WORK INSTRUCTIONS> Find the line with "let t := (bytes.getD 12 0).toNat" and the line with "with crcSince := 0" in the entries below; output exactly those two lines, every line between them, and no others.
--- DATA EXTRACT ---
-- ==== Sys2Proof/Machine/Checker.lean ====
section
/-! DEFINITION. The checker of a Sampler partition berth and its capture ring (17 R437 to R439). -/

namespace Sys2Proof.Machine

/-- Quay bytes at a 64-bit Quay address (01 R444). -/
def State.quayReadAt (s : State) (addr n : Nat) : List Byte := (s.quay (Half.ofNum (bitsOf addr 33 1))).readBytes (bitsOf addr 0 33) n

def State.quayWriteAt (s : State) (addr : Nat) (bs : List Byte) : State :=
  s.modQuay (Half.ofNum (bitsOf addr 33 1)) (fun m => m.writeBytes (bitsOf addr 0 33) bs)

/-- The active partition that a berth belongs to (17 R430). -/
def State.partOf (s : State) (b : Nat) : Option (Nat × PartSt) := s.parts.find? (fun e => e.2.active && b ∈ e.2.berths)

def PartSt.check (p : PartSt) (b : Nat) : CheckSt := Tab.get {} p.checks b

def State.modCheck (s : State) (n b : Nat) (f : CheckSt → CheckSt) : State :=
  s.modPart n (fun p => { p with checks := Tab.upd {} p.checks b f })

/-- Count under a code of Table 17-3. -/
def State.checkCount (s : State) (n b code k : Nat) : State :=
  s.modCheck n b (fun c => { c with counts := Tab.upd 0 c.counts code (fun x => satAdd 32 x k) })

/-- Count a cell received on a berth of a partition under a code of Table 17-3. -/
def State.checkCell (s : State) (b code : Nat) : State :=
  match s.partOf b with
  | some (n, _) => s.checkCount n b code 1
  | none => s

/-- Does a control cell break R215: a reserved type (08 Table 8-7, 17 R438), or a link-local type with a DST? -/
def ctrlCellBad (bytes : List Byte) : Bool :=
  let t := (bytes.getD 12 0).toNat
  !(decide (t ≤ 4) || decide (0x20 ≤ t ∧ t ≤ 0x29) || t == 0x30) || (decide (t < 0x20) && field bytes 4 4 != 0)

/-- The codes of Table 17-3 that a whole packet can show, in the table's order; `beyond` is the number of its cells beyond
the credit granted. -/
def CheckSt.classify (c : CheckSt) (hd : Hdr) (hdrBad crcOk stomped : Bool) (beyond : Nat) : Nat :=
  if stomped then 2
  else if !crcOk then 3
  else if hdrBad then 5
  else if 0 < beyond then 7
  else if hd.kind = 7 then
    match Tab.get? c.lastSeq (hd.src * 2 ^ 20 + hd.sid) with
    | some (last, _) =>
      let n := bitsOf hd.param 0 32
      if n < last then 9 else if last + 1 + c.crcSince < n then 8 else 0
    | none => 0
  else 0

/-- The sequence record after a packet (17 Table 17-3, SEQ_GAP, SEQ_ORDER). -/
def CheckSt.noteSeq (c : CheckSt) (hd : Hdr) (code : Nat) : CheckSt :=
  if code = 2 ∨ code = 3 then { c with crcSince := c.crcSince + 1 }
  else if hd.kind = 7 then
    let k := hd.src * 2 ^ 20 + hd.sid
    let n := bitsOf hd.param 0 32
    let last := ((Tab.get? c.lastSeq k).map (fun e => e.1)).getD n
    { c with lastSeq := Tab.set c.lastSeq k (max last n, 0), crcSince := 0 }
  else { c with crcSince := 0 }

/-- How much a code adds to its counter: SEQ_GAP the numbers skipped less the CRC drops, OVER_CREDIT the cells. -/
def CheckSt.amount (c : CheckSt) (hd : Hdr) (code beyond : Nat) : Nat :=
  if code = 7 then beyond
  else if code = 8 then
    match Tab.get? c.lastSeq (hd.src * 2 ^ 20 + hd.sid) with
    | some (last, _) => bitsOf hd.param 0 32 - (last + 1 + c.crcSince)
    | none => 1
  else 1

/-- A routed control cell is received on a partition berth: a stream-start cell is noted by the berth's generators (17 R435). -/
def State.partCtrl (s : State) (n b : Nat) (body : CtrlBody) : State :=
  match body with
  | .streamStart sid gen => s.modPart n (fun p => { p with gens := p.gens.map (fun e =>
      if e.2.cfg.berth.toNat = b then (e.1, { e.2 with starts := (sid.toNat, gen) :: e.2.starts.filter (fun x => x.1 != sid.toNat) }) else e) })
  | _ => s

/-- The cells of a packet as received: the head's cell word, the words of R207 for the rest, and the CRC-32 (17 R439). -/
def receivedCells (cw : U32) (hd : Hdr) (payload : List Byte) (crc : U32) : List Byte :=
  (List.range hd.cells).flatMap (fun i =>
    let body := padTo 64 ((payload.drop (64 * i)).take 64)
    if i = 0 then leBytes 4 cw.toNat ++ body
    else if i + 1 = hd.cells then leBytes 4 crc.toNat ++ body
    else leBytes 4 (mkCw (if i ≤ hd.body then 1 else 2) (cwVc cw) (cwEpoch cw) (((cwSeq cw).toNat + i) % 1024) false false 0
      false).toNat ++ body)

/-- The capture of one packet: the checker after it and the entries that go to the ring (17 R439). -/
def CheckSt.capture (c : CheckSt) (entry : List Byte) (code : Nat) : CheckSt × List (List Byte) :=
  if c.entries = 0 then (c, [])
  else if 0 < c.postLeft then
    ({ c with postLeft := c.postLeft - 1, armed := c.armed && (c.mode != 0 || c.postLeft != 1) }, [entry])
  else if c.armed && c.trigger.getLsbD code then
    ({ c with postLeft := c.post, recent := [], armed := c.mode != 0 || c.post != 0 }, c.recent ++ [entry])
  else
    let l := c.recent ++ [entry]
    ({ c with recent := l.drop (l.length - c.pre) }, [])

/-- Write capture entries into the ring. -/
def State.captureWrite (s : State) (n b : Nat) : List (List Byte) → State
  | [] => s
  | e :: es =>
    match Tab.get? s.parts n with
    | none => s
    | some p =>
      let c := p.check b
      let s := s.quayWriteAt (c.ring + 4608 * (c.written % c.entries)) e
      (s.modCheck n b (fun c => { c with written := c.written + 1 })).captureWrite n b es

/-- A packet has been received whole on a partition berth: count it under the first rule it breaks, and capture it. A
RESULT packet of the golden stream that breaks none waits for its comparison (17 R441). The cycle and
fraction of the timestamp are a free value within the tide, saturating in a relock tide (02 R445; log entry 13). -/
def State.checkPacket (s : State) (n b : Nat) (cw : U32) (hd : Hdr) (payload : List Byte) (crc : U32)
    (hdrBad crcOk stomped : Bool) (beyond : Nat) : State :=
  match Tab.get? s.parts n with
  | none => s
  | some p =>
    let c := p.check b
    let code := c.classify hd hdrBad crcOk stomped beyond
    let golden := code == 0 && hd.kind == 2 && p.gold.any (fun g => g.sid == hd.sid && g.gen.toNat == hd.gen)
    let s := if golden then s.modPart n (fun p => { p with gold := p.gold.map (fun g => { g with waiting := g.waiting ++ [(b, payload)] }) })
      else s.checkCount n b code (c.amount hd code beyond)
    let (i, s) := s.freeIx
    let at_ := (Config.freeWord i).toNat % (16 * s.tide.len)
    let stamp := mkStamp s.now.toNat (at_ / 16) (at_ % 16)
    let entry := padTo 4608 (leBytes 8 stamp.toNat ++ leBytes 2 b ++ [BitVec.ofNat 8 code, BitVec.ofNat 8 hd.cells, 0, 0, 0, 0]
      ++ receivedCells cw hd payload crc)
    match Tab.get? s.parts n with
    | none => s
    | some p =>
      let (c', es) := (p.check b).capture entry code
      (s.modCheck n b (fun _ => c'.noteSeq hd code)).captureWrite n b es

end Sys2Proof.Machine
end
---
RESULT OF THIS EXERCISE>
  let t := (bytes.getD 12 0).toNat
  !(decide (t ≤ 4) || decide (0x20 ≤ t ∧ t ≤ 0x29) || t == 0x30) || (decide (t < 0x20) && field bytes 4 4 != 0)

/-- The codes of Table 17-3 that a whole packet can show, in the table's order; `beyond` is the number of its cells beyond
the credit granted. -/
def CheckSt.classify (c : CheckSt) (hd : Hdr) (hdrBad crcOk stomped : Bool) (beyond : Nat) : Nat :=
  if stomped then 2
  else if !crcOk then 3
  else if hdrBad then 5
  else if 0 < beyond then 7
  else if hd.kind = 7 then
    match Tab.get? c.lastSeq (hd.src * 2 ^ 20 + hd.sid) with
    | some (last, _) =>
      let n := bitsOf hd.param 0 32
      if n < last then 9 else if last + 1 + c.crcSince < n then 8 else 0
    | none => 0
  else 0

/-- The sequence record after a packet (17 Table 17-3, SEQ_GAP, SEQ_ORDER). -/
def CheckSt.noteSeq (c : CheckSt) (hd : Hdr) (code : Nat) : CheckSt :=
  if code = 2 ∨ code = 3 then { c with crcSince := c.crcSince + 1 }
  else if hd.kind = 7 then
    let k := hd.src * 2 ^ 20 + hd.sid
    let n := bitsOf hd.param 0 32
    let last := ((Tab.get? c.lastSeq k).map (fun e => e.1)).getD n
    { c with lastSeq := Tab.set c.lastSeq k (max last n, 0), crcSince := 0 }
  else { c with crcSince := 0 }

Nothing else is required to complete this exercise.